Work to be completed: Could you copy, exactly as written, every line from the first line of the records through the one containing "Both .wscan .wscanLong"?
++++ Given records
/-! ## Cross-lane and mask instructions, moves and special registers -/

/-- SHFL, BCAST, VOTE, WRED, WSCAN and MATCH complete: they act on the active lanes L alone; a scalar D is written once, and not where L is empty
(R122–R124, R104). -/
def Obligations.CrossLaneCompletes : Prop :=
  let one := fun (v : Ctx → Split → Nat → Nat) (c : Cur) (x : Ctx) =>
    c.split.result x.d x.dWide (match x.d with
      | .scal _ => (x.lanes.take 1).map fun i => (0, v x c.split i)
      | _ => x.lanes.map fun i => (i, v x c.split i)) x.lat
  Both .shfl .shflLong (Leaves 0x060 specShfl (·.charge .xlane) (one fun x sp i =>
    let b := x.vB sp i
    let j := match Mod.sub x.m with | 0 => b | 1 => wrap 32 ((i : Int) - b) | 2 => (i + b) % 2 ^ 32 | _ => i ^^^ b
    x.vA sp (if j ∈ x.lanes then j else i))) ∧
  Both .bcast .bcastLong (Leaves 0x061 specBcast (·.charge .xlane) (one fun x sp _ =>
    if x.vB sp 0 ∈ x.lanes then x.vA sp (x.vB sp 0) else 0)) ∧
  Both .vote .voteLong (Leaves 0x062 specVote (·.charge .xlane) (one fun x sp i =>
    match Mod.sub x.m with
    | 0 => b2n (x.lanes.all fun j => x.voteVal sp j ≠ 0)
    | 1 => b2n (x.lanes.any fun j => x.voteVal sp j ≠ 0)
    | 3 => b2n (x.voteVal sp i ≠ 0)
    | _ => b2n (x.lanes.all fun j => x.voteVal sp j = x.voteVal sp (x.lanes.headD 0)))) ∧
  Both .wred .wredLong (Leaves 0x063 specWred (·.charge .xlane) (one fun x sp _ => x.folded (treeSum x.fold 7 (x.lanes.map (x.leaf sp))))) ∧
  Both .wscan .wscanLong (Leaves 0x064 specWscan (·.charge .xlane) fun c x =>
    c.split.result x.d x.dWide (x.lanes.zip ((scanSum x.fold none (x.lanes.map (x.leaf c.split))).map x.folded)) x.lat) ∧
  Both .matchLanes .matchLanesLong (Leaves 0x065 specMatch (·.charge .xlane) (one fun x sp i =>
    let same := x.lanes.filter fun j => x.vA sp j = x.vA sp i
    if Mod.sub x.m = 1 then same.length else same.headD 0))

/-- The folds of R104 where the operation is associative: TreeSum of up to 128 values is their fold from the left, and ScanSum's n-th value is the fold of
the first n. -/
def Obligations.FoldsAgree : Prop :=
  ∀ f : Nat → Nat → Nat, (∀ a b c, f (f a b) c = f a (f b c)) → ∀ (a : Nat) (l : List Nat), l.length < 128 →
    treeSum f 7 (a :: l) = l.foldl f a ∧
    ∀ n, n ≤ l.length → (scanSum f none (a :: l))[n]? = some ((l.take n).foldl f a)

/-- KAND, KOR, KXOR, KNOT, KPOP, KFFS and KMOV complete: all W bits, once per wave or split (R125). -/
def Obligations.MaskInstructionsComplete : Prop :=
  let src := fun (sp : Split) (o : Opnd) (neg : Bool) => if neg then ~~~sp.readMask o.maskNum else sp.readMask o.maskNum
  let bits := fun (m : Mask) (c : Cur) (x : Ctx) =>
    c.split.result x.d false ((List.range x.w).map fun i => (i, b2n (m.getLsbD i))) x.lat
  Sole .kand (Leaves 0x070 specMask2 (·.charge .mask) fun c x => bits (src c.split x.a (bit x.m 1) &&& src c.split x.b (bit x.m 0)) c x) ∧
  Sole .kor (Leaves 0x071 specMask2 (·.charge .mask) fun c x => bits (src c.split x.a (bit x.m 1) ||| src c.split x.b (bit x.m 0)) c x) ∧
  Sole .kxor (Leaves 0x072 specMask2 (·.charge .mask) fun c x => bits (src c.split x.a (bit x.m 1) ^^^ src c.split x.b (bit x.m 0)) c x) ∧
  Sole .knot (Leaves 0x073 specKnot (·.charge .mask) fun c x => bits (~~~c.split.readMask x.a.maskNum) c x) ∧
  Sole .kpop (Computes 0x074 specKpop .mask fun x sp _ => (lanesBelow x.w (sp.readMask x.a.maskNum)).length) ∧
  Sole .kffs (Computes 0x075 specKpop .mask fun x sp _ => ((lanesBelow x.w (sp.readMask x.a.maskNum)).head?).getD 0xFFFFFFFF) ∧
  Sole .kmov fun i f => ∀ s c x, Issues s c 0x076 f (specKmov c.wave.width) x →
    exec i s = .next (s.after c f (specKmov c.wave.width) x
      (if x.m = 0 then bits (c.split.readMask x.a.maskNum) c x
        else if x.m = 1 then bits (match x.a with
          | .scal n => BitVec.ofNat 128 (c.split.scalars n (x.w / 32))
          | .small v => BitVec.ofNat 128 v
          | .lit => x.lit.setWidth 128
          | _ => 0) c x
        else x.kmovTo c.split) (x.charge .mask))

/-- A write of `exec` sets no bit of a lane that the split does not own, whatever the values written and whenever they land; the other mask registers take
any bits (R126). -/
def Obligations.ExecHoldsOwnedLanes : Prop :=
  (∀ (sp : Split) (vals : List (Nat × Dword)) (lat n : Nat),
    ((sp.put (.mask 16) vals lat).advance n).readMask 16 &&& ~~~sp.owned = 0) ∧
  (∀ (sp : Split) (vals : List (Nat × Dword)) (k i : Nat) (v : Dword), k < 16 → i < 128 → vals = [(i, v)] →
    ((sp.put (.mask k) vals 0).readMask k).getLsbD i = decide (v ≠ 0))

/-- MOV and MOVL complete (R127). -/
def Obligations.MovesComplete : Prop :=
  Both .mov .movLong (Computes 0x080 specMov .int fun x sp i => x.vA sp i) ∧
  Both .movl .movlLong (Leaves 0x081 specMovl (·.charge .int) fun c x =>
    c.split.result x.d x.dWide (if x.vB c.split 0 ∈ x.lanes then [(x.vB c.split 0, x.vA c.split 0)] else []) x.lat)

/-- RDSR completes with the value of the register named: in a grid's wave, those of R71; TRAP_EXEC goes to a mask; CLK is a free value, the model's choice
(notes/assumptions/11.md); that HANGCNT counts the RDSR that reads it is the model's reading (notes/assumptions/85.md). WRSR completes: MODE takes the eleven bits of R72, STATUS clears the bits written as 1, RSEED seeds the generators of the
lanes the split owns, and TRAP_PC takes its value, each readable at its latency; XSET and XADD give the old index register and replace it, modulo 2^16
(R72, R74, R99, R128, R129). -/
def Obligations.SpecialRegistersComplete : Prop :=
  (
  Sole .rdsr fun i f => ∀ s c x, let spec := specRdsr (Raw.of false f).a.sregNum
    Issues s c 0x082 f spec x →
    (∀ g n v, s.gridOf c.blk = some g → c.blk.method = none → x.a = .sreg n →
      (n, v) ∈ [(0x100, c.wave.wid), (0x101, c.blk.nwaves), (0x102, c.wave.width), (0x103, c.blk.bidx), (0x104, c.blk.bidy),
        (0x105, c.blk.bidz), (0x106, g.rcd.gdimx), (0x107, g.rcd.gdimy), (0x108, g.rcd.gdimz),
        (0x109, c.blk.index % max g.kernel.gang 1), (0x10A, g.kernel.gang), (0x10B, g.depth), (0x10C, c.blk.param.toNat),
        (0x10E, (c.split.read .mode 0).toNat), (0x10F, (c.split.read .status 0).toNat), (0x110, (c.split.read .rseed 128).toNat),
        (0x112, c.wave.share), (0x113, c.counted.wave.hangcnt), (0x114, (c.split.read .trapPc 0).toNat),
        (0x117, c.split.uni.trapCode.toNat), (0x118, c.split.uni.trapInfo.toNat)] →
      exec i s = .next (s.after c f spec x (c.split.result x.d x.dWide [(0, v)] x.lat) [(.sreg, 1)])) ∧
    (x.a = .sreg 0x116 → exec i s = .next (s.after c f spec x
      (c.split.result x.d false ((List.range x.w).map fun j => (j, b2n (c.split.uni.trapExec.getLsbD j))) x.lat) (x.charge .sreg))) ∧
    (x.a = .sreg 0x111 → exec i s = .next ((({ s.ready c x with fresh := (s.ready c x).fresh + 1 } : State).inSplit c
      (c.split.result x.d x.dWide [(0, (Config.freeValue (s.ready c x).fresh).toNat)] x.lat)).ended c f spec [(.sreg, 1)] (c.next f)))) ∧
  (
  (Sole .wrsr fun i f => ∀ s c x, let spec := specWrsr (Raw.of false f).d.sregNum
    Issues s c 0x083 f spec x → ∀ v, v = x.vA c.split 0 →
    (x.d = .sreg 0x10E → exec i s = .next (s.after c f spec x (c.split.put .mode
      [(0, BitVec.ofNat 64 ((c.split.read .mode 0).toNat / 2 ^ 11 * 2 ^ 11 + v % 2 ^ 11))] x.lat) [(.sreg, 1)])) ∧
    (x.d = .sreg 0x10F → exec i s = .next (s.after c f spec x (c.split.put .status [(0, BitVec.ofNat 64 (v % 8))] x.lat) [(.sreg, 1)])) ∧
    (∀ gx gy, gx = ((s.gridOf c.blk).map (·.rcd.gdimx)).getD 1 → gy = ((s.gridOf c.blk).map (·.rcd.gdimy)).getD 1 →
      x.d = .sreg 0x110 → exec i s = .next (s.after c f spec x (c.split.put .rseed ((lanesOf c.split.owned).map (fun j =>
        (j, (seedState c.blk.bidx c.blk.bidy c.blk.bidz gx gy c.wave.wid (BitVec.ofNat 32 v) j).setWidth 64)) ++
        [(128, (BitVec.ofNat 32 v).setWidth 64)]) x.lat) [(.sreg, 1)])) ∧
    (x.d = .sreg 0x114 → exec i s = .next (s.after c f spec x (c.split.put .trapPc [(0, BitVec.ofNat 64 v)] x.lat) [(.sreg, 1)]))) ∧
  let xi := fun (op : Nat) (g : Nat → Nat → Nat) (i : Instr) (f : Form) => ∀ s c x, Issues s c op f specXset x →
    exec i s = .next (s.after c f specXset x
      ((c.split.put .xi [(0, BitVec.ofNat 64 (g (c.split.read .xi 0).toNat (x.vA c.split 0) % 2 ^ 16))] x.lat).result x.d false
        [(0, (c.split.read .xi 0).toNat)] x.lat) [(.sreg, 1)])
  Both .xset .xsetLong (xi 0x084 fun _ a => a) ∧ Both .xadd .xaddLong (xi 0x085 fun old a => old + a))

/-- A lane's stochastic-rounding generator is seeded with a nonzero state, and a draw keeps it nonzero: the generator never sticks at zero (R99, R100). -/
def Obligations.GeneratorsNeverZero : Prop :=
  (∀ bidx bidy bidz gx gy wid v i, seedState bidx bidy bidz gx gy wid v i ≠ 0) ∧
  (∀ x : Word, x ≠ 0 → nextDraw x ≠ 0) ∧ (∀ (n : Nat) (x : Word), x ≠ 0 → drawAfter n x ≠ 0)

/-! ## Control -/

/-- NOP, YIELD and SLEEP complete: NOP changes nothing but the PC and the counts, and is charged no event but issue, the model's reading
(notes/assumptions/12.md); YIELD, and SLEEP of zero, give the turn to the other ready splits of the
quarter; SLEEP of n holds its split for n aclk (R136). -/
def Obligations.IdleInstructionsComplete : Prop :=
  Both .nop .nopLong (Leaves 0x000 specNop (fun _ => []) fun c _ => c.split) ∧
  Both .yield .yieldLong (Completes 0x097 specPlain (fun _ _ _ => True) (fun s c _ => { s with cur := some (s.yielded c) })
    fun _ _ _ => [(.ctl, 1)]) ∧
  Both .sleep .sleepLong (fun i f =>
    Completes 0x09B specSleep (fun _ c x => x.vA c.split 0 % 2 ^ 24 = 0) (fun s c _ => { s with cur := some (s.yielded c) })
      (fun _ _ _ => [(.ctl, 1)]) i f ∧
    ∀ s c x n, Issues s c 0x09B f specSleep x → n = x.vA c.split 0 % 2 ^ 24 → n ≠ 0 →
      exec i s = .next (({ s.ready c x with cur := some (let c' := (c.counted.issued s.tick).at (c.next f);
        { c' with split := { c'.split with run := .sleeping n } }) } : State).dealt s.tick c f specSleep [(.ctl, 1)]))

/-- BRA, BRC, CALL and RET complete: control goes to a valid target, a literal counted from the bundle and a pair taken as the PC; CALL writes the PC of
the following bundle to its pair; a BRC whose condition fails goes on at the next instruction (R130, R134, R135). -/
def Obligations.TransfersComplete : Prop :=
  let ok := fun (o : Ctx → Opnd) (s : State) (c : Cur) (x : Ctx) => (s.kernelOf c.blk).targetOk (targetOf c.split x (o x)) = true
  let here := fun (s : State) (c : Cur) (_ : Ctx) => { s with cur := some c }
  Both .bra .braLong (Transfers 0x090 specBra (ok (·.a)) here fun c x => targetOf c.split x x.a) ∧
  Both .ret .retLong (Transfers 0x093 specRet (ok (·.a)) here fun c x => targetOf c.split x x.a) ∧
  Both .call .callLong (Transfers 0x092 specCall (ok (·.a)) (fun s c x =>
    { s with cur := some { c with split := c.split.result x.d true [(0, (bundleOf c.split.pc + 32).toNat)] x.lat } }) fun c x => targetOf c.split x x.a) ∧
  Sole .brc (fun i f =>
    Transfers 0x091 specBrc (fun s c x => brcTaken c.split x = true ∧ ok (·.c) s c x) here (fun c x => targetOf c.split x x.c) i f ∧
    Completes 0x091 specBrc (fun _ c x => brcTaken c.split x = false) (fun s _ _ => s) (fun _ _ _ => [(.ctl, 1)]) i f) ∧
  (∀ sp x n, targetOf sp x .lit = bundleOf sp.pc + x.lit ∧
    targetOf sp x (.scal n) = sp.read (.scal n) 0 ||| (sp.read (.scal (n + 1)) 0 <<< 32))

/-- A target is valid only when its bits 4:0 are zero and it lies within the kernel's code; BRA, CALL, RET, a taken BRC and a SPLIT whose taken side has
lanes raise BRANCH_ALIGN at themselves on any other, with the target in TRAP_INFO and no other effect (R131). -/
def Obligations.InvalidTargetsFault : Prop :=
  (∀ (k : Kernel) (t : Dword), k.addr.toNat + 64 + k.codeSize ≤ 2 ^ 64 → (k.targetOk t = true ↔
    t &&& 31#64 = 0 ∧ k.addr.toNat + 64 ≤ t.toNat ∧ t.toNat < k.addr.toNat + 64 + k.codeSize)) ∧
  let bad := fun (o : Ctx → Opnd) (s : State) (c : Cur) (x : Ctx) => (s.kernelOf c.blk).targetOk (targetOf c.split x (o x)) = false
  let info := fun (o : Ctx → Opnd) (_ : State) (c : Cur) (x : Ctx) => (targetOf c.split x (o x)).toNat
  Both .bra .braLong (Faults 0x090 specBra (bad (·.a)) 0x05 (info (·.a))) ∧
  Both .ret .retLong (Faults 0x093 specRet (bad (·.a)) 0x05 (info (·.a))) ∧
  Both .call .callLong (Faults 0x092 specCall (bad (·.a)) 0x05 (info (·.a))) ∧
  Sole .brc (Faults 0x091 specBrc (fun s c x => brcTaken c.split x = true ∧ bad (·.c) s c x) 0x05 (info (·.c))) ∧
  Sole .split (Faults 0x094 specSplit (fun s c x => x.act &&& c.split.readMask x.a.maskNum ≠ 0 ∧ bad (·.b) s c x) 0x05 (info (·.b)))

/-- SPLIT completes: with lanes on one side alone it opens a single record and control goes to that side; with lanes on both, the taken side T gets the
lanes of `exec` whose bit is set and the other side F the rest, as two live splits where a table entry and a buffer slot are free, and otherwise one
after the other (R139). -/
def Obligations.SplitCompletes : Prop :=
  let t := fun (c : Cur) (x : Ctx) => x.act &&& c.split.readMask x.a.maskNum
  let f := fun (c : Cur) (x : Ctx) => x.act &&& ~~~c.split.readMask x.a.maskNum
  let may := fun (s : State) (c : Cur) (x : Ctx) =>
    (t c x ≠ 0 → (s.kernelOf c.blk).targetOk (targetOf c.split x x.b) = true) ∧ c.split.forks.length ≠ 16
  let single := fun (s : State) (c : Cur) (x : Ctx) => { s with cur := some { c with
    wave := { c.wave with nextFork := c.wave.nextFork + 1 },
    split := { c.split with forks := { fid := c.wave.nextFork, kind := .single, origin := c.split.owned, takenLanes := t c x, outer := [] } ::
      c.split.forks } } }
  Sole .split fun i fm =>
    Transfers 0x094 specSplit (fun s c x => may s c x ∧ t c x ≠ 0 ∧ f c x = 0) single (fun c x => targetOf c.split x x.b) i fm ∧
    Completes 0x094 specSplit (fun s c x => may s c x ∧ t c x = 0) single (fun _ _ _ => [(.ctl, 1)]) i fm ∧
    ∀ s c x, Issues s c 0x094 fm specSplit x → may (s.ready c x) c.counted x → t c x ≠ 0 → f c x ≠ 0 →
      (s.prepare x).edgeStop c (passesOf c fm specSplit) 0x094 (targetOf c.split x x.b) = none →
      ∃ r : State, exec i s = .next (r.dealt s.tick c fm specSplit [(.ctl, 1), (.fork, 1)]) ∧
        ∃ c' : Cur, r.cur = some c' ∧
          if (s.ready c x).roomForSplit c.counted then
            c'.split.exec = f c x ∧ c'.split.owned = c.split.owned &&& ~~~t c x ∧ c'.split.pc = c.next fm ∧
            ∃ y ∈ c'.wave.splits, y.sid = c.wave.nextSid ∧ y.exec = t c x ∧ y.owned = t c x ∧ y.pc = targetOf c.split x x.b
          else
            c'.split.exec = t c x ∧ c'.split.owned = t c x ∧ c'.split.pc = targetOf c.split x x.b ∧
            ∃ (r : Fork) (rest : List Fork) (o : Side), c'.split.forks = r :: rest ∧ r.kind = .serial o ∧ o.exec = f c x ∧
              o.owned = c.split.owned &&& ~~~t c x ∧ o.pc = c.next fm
++++++++
Output below:
/-! ## Cross-lane and mask instructions, moves and special registers -/

/-- SHFL, BCAST, VOTE, WRED, WSCAN and MATCH complete: they act on the active lanes L alone; a scalar D is written once, and not where L is empty
(R122–R124, R104). -/
def Obligations.CrossLaneCompletes : Prop :=
  let one := fun (v : Ctx → Split → Nat → Nat) (c : Cur) (x : Ctx) =>
    c.split.result x.d x.dWide (match x.d with
      | .scal _ => (x.lanes.take 1).map fun i => (0, v x c.split i)
      | _ => x.lanes.map fun i => (i, v x c.split i)) x.lat
  Both .shfl .shflLong (Leaves 0x060 specShfl (·.charge .xlane) (one fun x sp i =>
    let b := x.vB sp i
    let j := match Mod.sub x.m with | 0 => b | 1 => wrap 32 ((i : Int) - b) | 2 => (i + b) % 2 ^ 32 | _ => i ^^^ b
    x.vA sp (if j ∈ x.lanes then j else i))) ∧
  Both .bcast .bcastLong (Leaves 0x061 specBcast (·.charge .xlane) (one fun x sp _ =>
    if x.vB sp 0 ∈ x.lanes then x.vA sp (x.vB sp 0) else 0)) ∧
  Both .vote .voteLong (Leaves 0x062 specVote (·.charge .xlane) (one fun x sp i =>
    match Mod.sub x.m with
    | 0 => b2n (x.lanes.all fun j => x.voteVal sp j ≠ 0)
    | 1 => b2n (x.lanes.any fun j => x.voteVal sp j ≠ 0)
    | 3 => b2n (x.voteVal sp i ≠ 0)
    | _ => b2n (x.lanes.all fun j => x.voteVal sp j = x.voteVal sp (x.lanes.headD 0)))) ∧
  Both .wred .wredLong (Leaves 0x063 specWred (·.charge .xlane) (one fun x sp _ => x.folded (treeSum x.fold 7 (x.lanes.map (x.leaf sp))))) ∧
  Both .wscan .wscanLong (Leaves 0x064 specWscan (·.charge .xlane) fun c x =>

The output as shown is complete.